I want to name both my estate , and , my niece as benes on my IRA.  the reason is that I want the estate to pay off my existing mortgage with IRA funds. Is this possible.  THANKS !

You could do that but there are some tradeoffs. The income tax rates the estate will pay are likely to be much higher than what your designated beneficiaries will pay on amounts that they receive. It will also be critical that they establish separate IRA accounts by the deadline or they will lose much of their stretch for their beneficiary IRA accounts. If there is any question about their attention to detail in timely setting up inherited IRA accounts, you might want to consider partitioning your IRA into two accounts, one with your estate as beneficiary and the other for the individuals. Then as your mortgage balance declines you could transfer amounts from the estate IRA to the individual’s IRA and/or take your RMDs from the estate IRA.

Thank You !  I am doing as you recommended. With the IRA intended for the mortgage payoff, can i write as bene , “Estate of ….[my name]…, for payoff of mortgage …[my address]…” ?  Can I get that specific on the actual benefificiary designation form?  I want to make my wishes as clear as possible.

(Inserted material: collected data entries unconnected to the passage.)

-- ==== Sys2Proof/Syntax.lean ====
section
/-! DEFINITION. The commands: one constructor for each row of the opcode table (95_what_each_step_holds.md lists what each holds).
A command of a stall names the stall and the whole instruction word, field by field; an event of the module names the unit it befalls
and what the environment brings to it. -/
namespace Sys2Proof
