-- ==== Sys2Proof/Machine/Operands.lean ====
section
/-! DEFINITION. The operand forms of a stall's instructions: scalar registers, vector registers and quads, stock offsets,
tile configuration entries. -/
namespace Sys2Proof.Machine

/-- Scalar register `i`; s0 reads 0 (02_stall.md R62). -/
def Stall.sreg (t : Stall) (i : Nat) : Word64 := if i = 0 then 0#64 else tget t.s 0#64 i

/-- A write of scalar register `i`; writes to s0 are discarded (R62). -/
def Stall.setS (t : Stall) (i : Nat) (v : Word64) : Stall := if i = 0 then t else { t with s := tput t.s i v }

/-- Vector register `i` as 64 B. -/
def Stall.vreg (t : Stall) (i : Nat) : Line := tget t.v 0#512 i

/-- The FULL bit of vector register `i` (R72). -/
def Stall.isFull (t : Stall) (i : Nat) : Bool := t.full.getLsbD i

/-- Register `i` written whole and set FULL (R72, R73). -/
def Stall.setV (t : Stall) (i : Nat) (l : Line) : Stall :=
  { t with v := tput t.v i l, full := t.full ||| (1#128 <<< i) }

/-- Registers set from a list (R72). -/
def Stall.setVs (t : Stall) : List (Nat × Line) → Stall
  | [] => t
  | (i, l) :: r => (t.setV i l).setVs r

/-- Register `i` set EMPTY; its bits are not read while it is EMPTY (R72, Table STL.6 REL). -/
def Stall.emptyV (t : Stall) (i : Nat) : Stall :=
  { t with v := tdel t.v i, full := t.full &&& ~~~(1#128 <<< i) }

/-- The registers of quad `q` (Table STL.1). -/
def quadRegs (q : Nat) : List Nat := upFrom (4 * q) 4

/-- The 64 lanes of quad `q` (R90). -/
def Stall.lanes (t : Stall) (q : Nat) : List Word32 := lanesOf ((quadRegs q).map t.vreg)

/-- `n` registers from `i` as one number. -/
def Stall.regsNat (t : Stall) (i n : Nat) : Nat := catLines ((upFrom i n).map t.vreg)

/-- The second operand of a scalar function: a register, or the immediate sign-extended (R71). -/
def aluSd : AluForm → Nat
  | .reg f => f.sd.toNat
  | .imm f => f.sd.toNat

/-- The scalar registers a form reads. -/
def aluSrcs : AluForm → List Nat
  | .reg f => [f.sa.toNat, f.sb.toNat]
  | .imm f => [f.sa.toNat]

/-- The first operand. -/
def aluA (t : Stall) : AluForm → Word64
  | .reg f => t.sreg f.sa.toNat
  | .imm f => t.sreg f.sa.toNat

/-- The second operand. -/
def aluB (t : Stall) : AluForm → Word64
  | .reg f => t.sreg f.sb.toNat
  | .imm f => f.imm.signExtend 64

/-- Whether the form's reserved bits are zero (R67). -/
def aluRsvZero : AluForm → Bool
  | .reg f => f.rsv = 0#37
  | .imm f => f.rsv = 0#10

/-- Tile configuration entry `i` (04_tile_ops.md R135). -/
def Stall.tcReg (t : Stall) (i : Nat) : BitVec 128 := tget t.tc 0#128 i

/-- The fields of a tile configuration entry (Table TILE.1). -/
structure Tile where
  valid : Bool
  fmt : Nat
  trans : Bool
  rows : Nat
  cols : Nat
  rbase : Nat
  astride : Nat
  na : Nat
  sbase : Nat
  deriving DecidableEq, Repr

/-- An entry taken apart; ROWS and COLS are given as counts (Table TILE.1). -/
def tileOf (v : BitVec 128) : Tile :=
  let n := v.toNat
  ⟨bitAt n 0, bitsAt n 1 4, bitAt n 5, bitsAt n 8 9 + 1, bitsAt n 17 9 + 1, bitsAt n 26 7, bitsAt n 33 7, bitsAt n 40 2, bitsAt n 42 7⟩

/-- Gate count `i`; every gate count starts at 1 (R62). -/
def Stall.gate (t : Stall) (i : Nat) : Nat := tget t.gates 1 i

/-- Accumulator bank `b` of array `a` (R62). -/
def Stall.bank (t : Stall) (a b : Nat) : Bank := tget t.acc Bank.empty (2 * a + b)

/-- The stall with a bank replaced. -/
def Stall.setBank (t : Stall) (a b : Nat) (x : Bank) : Stall := { t with acc := tput t.acc (2 * a + b) x }

/-- Element `i` of a bank; an EMPTY bank reads as zeros (R85). -/
def Bank.elem (x : Bank) (i : Nat) : Word32 := if x.held then tget x.v 0#32 i else 0#32

/-- Scale `i` (R97). -/
def Stall.scale (t : Stall) (i : Nat) : Scale := tget t.scales Scale.zero i

/-- The applied exponent of scale `i` for a format (03_formats.md R128). -/
def Stall.appliedExp (t : Stall) (i : Nat) (f : Fmt) : Int := scaleExp (t.scale i).prev f

/-- Values seen at an attachment point update every scale attached there (R97, R129). -/
def Stall.see (t : Stall) (watch : Scale → Bool) (vals : List Fl) : Stall :=
  { t with scales := tmap t.scales fun _ c => if watch c then { c with amax := vals.foldl scaleSee c.amax } else c }

/-- Whether a scale watches vector-unit and price-board results of quad `q` (Table STL.12 kind 1). -/
def Scale.watchesQuad (c : Scale) (q : Nat) : Bool := c.att = 1 && decide (c.lo ≤ q) && decide (q ≤ c.hi)

/-- Whether a scale watches ACC.RD of array `a` (kind 2). -/
def Scale.watchesArray (c : Scale) (a : Nat) : Bool := c.att = 2 && bitAt c.lo a

/-- Whether a scale watches porter tag `g` (kind 3). -/
def Scale.watchesTag (c : Scale) (g : Nat) : Bool := c.att = 3 && decide (c.lo = g)

/-- The value of a local tally that an issue check sees (06_tallies.md R192). -/
def StallPort.tally (p : StallPort) (i : Nat) : Tally := tget p.tallies Tally.zero i

/-- Whether a tally satisfies a gate or wait: its VALUE has reached the threshold, or it is saturated (06_tallies.md R205). -/
def Tally.reaches (t : Tally) (n : Nat) : Bool := t.sat || decide (t.value ≥ n)

end Sys2Proof.Machine
end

Your IRA custodian will probably not approve a beneficiary designation beyond “my estate” for this IRA. And if they did, they have no responsibility beyond the distribution to the estate after the executor submits death certs and letters testimentary from the local probate court.  SInce your estate will be managed according to your will and probate law, I suggest you have your will modified to include a requirement that proceeds from this IRA are to be used to pay off the mortgage. Your executor then has a legal responsibility to follow your wishes, and may even have to make reports to the local probate court. That said, it is not clear who would contest any failure of your executor to do that.